● THE TASK
Write out again only the lines that run from the start of the entries to the line containing "3 => some .parseRangeError", both included.

== Segment start ==

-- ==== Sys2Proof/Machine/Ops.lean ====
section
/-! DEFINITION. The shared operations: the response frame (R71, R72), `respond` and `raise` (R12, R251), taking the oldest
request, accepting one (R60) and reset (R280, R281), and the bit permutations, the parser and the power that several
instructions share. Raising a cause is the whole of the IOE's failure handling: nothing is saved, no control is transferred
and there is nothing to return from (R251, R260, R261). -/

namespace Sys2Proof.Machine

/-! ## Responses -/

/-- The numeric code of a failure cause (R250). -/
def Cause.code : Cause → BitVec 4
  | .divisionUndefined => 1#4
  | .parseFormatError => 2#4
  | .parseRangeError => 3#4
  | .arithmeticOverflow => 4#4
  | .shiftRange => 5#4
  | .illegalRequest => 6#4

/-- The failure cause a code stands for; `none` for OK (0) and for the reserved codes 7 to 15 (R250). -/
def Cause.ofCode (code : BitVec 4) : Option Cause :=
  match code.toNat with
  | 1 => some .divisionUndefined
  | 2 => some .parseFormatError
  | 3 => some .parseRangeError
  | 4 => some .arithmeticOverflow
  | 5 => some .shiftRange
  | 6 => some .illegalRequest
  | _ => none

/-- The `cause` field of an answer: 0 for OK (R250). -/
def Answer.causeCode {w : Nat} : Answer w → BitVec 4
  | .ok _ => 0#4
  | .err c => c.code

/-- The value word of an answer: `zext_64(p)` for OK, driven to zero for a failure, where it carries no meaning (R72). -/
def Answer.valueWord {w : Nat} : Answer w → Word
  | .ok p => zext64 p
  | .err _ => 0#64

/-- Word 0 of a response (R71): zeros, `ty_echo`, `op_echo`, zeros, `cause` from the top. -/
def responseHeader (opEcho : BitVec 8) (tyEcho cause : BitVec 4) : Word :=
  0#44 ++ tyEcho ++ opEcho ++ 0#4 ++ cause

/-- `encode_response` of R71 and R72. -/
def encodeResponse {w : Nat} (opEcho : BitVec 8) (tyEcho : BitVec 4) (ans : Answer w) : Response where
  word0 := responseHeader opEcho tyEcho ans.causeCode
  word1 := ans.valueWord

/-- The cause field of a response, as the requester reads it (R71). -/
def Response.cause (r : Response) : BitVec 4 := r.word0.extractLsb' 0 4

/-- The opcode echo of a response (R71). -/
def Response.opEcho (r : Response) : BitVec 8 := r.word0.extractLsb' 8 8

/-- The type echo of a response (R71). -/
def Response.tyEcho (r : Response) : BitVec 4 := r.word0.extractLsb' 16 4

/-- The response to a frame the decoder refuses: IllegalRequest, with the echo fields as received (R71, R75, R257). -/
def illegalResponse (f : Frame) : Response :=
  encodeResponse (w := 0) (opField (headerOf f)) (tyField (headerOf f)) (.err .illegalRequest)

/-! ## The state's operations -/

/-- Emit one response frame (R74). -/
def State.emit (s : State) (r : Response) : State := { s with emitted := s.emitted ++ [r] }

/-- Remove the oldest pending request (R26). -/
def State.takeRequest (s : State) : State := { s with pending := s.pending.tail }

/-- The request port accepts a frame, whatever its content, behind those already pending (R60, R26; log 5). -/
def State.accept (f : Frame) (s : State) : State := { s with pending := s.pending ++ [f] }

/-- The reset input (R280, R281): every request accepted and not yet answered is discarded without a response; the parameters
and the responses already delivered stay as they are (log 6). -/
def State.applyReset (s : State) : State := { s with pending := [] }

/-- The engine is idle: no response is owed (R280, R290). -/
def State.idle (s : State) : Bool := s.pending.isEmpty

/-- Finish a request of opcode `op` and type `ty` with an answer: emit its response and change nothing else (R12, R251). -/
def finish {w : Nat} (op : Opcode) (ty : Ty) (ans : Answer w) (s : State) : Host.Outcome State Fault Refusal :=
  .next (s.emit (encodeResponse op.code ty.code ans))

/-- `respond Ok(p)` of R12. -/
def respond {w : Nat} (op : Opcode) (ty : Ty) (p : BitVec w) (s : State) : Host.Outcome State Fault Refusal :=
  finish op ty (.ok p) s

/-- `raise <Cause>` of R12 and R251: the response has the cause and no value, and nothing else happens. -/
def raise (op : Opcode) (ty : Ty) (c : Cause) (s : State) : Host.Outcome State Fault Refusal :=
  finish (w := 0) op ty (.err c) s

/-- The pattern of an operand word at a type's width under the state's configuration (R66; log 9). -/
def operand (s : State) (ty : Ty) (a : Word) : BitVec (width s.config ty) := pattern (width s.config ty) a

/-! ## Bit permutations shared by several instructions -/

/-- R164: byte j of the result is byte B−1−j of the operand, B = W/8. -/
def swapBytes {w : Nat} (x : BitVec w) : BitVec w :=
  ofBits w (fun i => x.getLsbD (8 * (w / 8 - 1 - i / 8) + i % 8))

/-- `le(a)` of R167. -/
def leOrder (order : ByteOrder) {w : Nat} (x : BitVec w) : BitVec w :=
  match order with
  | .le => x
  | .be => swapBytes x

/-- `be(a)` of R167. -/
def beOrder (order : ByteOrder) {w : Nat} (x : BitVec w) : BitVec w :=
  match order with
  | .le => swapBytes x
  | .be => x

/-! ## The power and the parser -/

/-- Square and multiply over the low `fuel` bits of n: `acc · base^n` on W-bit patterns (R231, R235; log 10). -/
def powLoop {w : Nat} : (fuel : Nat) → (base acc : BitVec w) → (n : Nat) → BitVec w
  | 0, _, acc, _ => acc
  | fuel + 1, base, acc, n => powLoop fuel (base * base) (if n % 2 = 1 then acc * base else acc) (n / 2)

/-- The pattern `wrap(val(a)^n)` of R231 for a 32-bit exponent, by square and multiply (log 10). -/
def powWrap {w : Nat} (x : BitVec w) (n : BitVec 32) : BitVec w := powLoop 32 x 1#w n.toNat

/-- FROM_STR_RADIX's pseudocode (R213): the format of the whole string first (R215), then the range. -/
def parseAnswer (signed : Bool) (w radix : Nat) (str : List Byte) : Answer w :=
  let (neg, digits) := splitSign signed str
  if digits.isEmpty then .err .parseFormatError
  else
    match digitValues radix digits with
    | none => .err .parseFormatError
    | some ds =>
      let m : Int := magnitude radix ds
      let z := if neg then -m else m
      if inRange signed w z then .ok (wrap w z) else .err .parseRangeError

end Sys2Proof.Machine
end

== Segment end ==

● SOLUTION FOR THIS TASK
-- ==== Sys2Proof/Machine/Ops.lean ====
section
/-! DEFINITION. The shared operations: the response frame (R71, R72), `respond` and `raise` (R12, R251), taking the oldest
request, accepting one (R60) and reset (R280, R281), and the bit permutations, the parser and the power that several
instructions share. Raising a cause is the whole of the IOE's failure handling: nothing is saved, no control is transferred
and there is nothing to return from (R251, R260, R261). -/

namespace Sys2Proof.Machine

/-! ## Responses -/

/-- The numeric code of a failure cause (R250). -/
def Cause.code : Cause → BitVec 4
  | .divisionUndefined => 1#4
  | .parseFormatError => 2#4
  | .parseRangeError => 3#4
  | .arithmeticOverflow => 4#4
  | .shiftRange => 5#4
  | .illegalRequest => 6#4

/-- The failure cause a code stands for; `none` for OK (0) and for the reserved codes 7 to 15 (R250). -/
def Cause.ofCode (code : BitVec 4) : Option Cause :=
  match code.toNat with
  | 1 => some .divisionUndefined
  | 2 => some .parseFormatError
  | 3 => some .parseRangeError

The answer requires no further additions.